SUMMARY OF THE INVENTION
Embodiments of the present invention provide methods and apparatus
for preventing a separated gas leaving a pump assembly from mixing
with a fluid in the wellbore.
In one embodiment, a pump assembly for pumping a wellbore fluid in
a wellbore comprises a pump; a gas separator; a motor for driving
the pump; and a shroud disposed around the gas separator for
guiding a gas stream leaving the gas separator, wherein the gas
stream is prevented from mixing with fluids in the wellbore. In one
embodiment, the shroud guides the gas stream to a location above a
liquid level in the well bore.
In another embodiment, a method of pumping wellbore fluid in a
wellbore includes receiving the wellbore fluid in a separator;
separating a gas stream from the wellbore fluid; exhausting the gas
stream from the separator; and guiding a flow of the exhausted gas
stream up the wellbore while substantially preventing the gas
stream from mixing with fluids in the wellbore. The method further
includes venting the gas stream above a fluid level in the wellbore
and pumping the wellbore fluid remaining in the separator. In one
embodiment, the method also includes disposing a shroud around the
separator to guide the flow of the exhausted gas stream.
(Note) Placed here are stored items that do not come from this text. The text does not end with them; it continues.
/-- The checks of one slot's access in the order of R134: the cause of the first that fails. -/
def checkAccess (s : State) (i : Iss) (sp : Space) (sl : Slot) (a w : Nat) (p : PageRule) : Option Nat :=
  match sp with
  | .glb =>
    if a ≥ 2 ^ 48 then some 7
    else if a % w != 0 then some 5
    else if !i.l.covers a w then some 6
    else pageCheck s i a w p
  | .scr => if a % w != 0 then some 5 else if a + w > i.b.v.scr then some 7 else none
  | .coh => if a % w != 0 then some 5 else if (cohLoc s i a w).isNone then some 7 else none
  | .prv =>
    if a % w != 0 then some 5
    else if a + w > i.l.prv then some 0x0D
    else if (walk s 0 (prvVa s i sl a)).isNone then some 7 else none
  | .win => if a % w != 0 then some 5 else if (winLoc s i a w).isNone then some 7 else none

/-- Where a checked access lies; a global page on an on-chip frame is served as that window address (R150). -/
def locOf (s : State) (i : Iss) (sp : Space) (sl : Slot) (a w : Nat) : Option Loc :=
  match sp with
  | .glb =>
    (match walk s (tabAsid i.l.asid a) a with
     | some wk => if paTarget (wk.pa a) = 9 then winLoc s i (wk.pa a) w else some (.mem a)
     | none => some (.mem a))
  | .scr => some (.scr i.uid a)
  | .coh => cohLoc s i a w
  | .prv => some (.mem (prvVa s i sl a))
  | .win => winLoc s i a w

/-- The key of a memory location: private areas lie in the global half (R294). -/
def locKey (i : Iss) (va : Nat) : Key := keyOf i.l.asid va

/-! ### Classes, threads and scopes (R153, R154) -/

/-- Storage classes (R153). -/
inductive StorClass where
  | prv | scr | glb | host
  deriving DecidableEq, Repr

/-- Whether a storage mask holds a class (R153). -/
def storHolds (m : Stor) : StorClass → Bool
  | .prv => m.prv
  | .scr => m.scr
  | .glb => m.glb
  | .host => m.host

/-- Whether a mask holds GLB or HOST (R127, R161). -/
def storWide (m : Stor) : Bool := m.glb || m.host

/-- The class of an access by its space and place (R153). -/
def classOf (s : State) (i : Iss) (sp : Space) (loc : Loc) : StorClass :=
  match sp, loc with
  | .prv, _ => .prv
  | _, .mem va =>
    (match pteOf s (locKey i va) with
     | some pte =>
       let t := paTarget (keyPa (locKey i va) pte)
       if t == 8 || t == 15 || pteMt pte == .hc then .host else .glb
     | none => .glb)
  | _, _ => .scr

/-- Whether two sets of a group's threads meet. -/
def masksMeet (a b : List LaneMask) : Bool := (List.zipWith (fun x y => x &&& y != 0) a b).any id

/-- The threads for which an access stands in program order (R153): a lane form's own lanes, a group form's whole path. -/
def threadsOf (group : Bool) (mask : List LaneMask) (slots : List Slot) : List LaneMask :=
  if group then mask
  else (List.range mask.length).map fun j => slots.foldl (fun m sl => match sl with
    | .lane j' l => if j' = j then m ||| (1 <<< l) else m
    | .ctl => m) 0

/-- The lanes of a group that have not exited. -/
def Group.liveMask (g : Group) : List LaneMask :=
  (g.paths.filter fun p => p.st != .free).foldl (fun m p => if m.isEmpty then p.mask else List.zipWith (· ||| ·) m p.mask) []

/-- Whether a scope of an issuer covers a thread of another issuer, by block and group (R154). -/
def scopeCovers (s : State) (i : Iss) (sc : Scope) (uid who : Nat) : Bool :=
  match sc with
  | .grp => uid == i.uid && who == i.who
  | .blk => uid == i.uid
  | .coh => (blockOf s uid).any fun b => b.cohort == i.b.cohort
  | .die => (blockOf s uid).any fun b => b.die == i.b.die
  | .pkg | .sys => true

/-- Whether a scope covers a party besides some threads of the issuer's own group (R154): beyond the block there may always
be one. -/
def coversOther (s : State) (i : Iss) (sc : Scope) (thr : List LaneMask) : Bool :=
  match sc with
  | .grp | .blk =>
    (match blockOf s i.uid with
     | none => false
     | some b =>
       (List.range b.groups.length).any (fun g => scopeCovers s i sc i.uid g && (match b.groups[g]? with
         | some gr => (if g = i.who then List.zipWith (fun x y => x &&& ~~~y) gr.liveMask thr else gr.liveMask).any (· != 0)
         | none => false))
       || (scopeCovers s i sc i.uid bmsWho && b.bms.any fun m => m.st != .exited))
  | _ => true

/-! ### Scratchpads -/

/-- `n` bytes of a scratchpad, little-endian; zero where nothing was written (R296). -/
def scrGet (m : SMap Byte) (o : Nat) : Nat → Nat
  | 0 => 0
  | n + 1 => ((m.get? o).getD 0).toNat + 256 * scrGet m (o + 1) n

def scrPut (m : SMap Byte) (o : Nat) : Nat → Nat → SMap Byte
  | 0, _ => m
  | n + 1, v =>
    scrPut (if v % 256 = 0 then m.erase o else m.set o (BitVec.ofNat 8 v)) (o + 1) n (v / 256)

def scrRead (s : State) (uid o n : Nat) : Nat :=
  match blockOf s uid with
  | some b => scrGet b.scr o n
  | none => 0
In another embodiment gas is vented above a zone where all the
fluid is entering the well annulus. This can be a perforated zone
or entry of multilateral legs in the well.
In yet another embodiment, a pump assembly for pumping a wellbore
fluid in a wellbore includes a pump, a gas separator having a vent
port, a motor for driving the pump, and a tubular sleeve in fluid
communication with the vent port, wherein a gas stream in the
tubular sleeve is prevented from mixing with fluids in the
wellbore.
In yet another embodiment, a pump assembly for pumping a wellbore
fluid in a wellbore includes a pump, a gas separator having a vent
port, a motor for driving the pump, and a flow control device
coupled to the vent port, wherein the vent port controls the
outflow of a separated gas stream and the inflow of fluids through
the vent port. In one embodiment, the flow control device includes
an elastomeric tubular sleeve disposed around the vent port. In
another embodiment, one end of the tubular sleeve is attached to
the gas separator and another end of the tubular sleeve has a
clearance between the tubular sleeve and the gas separator.
BRIEF DESCRIPTION OF THE DRAWINGS
So that the manner in which the above recited features of the
present invention can be understood in detail, a more particular
description of the invention, briefly summarized above, may be had
by reference to embodiments, some of which are illustrated in the
appended drawings. It is to be noted, however, that the appended
drawings illustrate only typical embodiments of this invention and
are therefore not to be considered limiting of its scope, for the
invention may admit to other equally effective embodiments.
FIG. 1 is a schematic view of prior art electric submersible
pump.
FIG. 2 is a schematic view of an embodiment of an electric
submersible pump assembly. FIG. 2A illustrates an alternative
embodiment.
FIG. 3 is a cross-sectional view of a gas separator highlighting
the separation of liquid and gas shown in FIG. 2.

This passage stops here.